Stored items from a collection:
:::::
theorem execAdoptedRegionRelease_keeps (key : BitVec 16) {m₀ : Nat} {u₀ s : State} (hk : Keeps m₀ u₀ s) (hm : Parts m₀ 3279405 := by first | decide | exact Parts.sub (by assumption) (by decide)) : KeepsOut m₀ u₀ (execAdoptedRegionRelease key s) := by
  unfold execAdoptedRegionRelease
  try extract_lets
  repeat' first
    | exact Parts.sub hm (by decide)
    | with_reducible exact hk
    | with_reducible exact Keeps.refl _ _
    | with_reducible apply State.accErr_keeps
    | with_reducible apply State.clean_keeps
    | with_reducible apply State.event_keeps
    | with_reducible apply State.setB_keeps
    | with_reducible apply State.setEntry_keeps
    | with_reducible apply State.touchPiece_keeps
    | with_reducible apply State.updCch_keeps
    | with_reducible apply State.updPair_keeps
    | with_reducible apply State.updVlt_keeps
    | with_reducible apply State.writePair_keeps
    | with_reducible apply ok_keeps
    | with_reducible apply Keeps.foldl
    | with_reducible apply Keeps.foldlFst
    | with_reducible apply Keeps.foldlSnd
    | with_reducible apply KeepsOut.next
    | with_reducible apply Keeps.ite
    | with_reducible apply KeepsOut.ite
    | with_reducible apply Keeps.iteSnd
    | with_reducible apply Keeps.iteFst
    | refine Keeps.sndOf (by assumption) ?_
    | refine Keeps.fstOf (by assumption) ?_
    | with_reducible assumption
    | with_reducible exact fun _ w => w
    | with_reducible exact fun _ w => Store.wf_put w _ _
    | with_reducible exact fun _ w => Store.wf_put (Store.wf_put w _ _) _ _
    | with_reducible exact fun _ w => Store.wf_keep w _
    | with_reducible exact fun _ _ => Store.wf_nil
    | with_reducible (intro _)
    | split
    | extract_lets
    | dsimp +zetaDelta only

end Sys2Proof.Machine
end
:::::
* What to work on:
Your answer must be the line holding "(Store.wf_put w _ _) _ _" and every later line of the entries above, written out exactly, and nothing else.

* Output for this task:
    | with_reducible exact fun _ w => Store.wf_put (Store.wf_put w _ _) _ _
    | with_reducible exact fun _ w => Store.wf_keep w _
    | with_reducible exact fun _ _ => Store.wf_nil
    | with_reducible (intro _)
    | split
    | extract_lets
    | dsimp +zetaDelta only

end Sys2Proof.Machine
end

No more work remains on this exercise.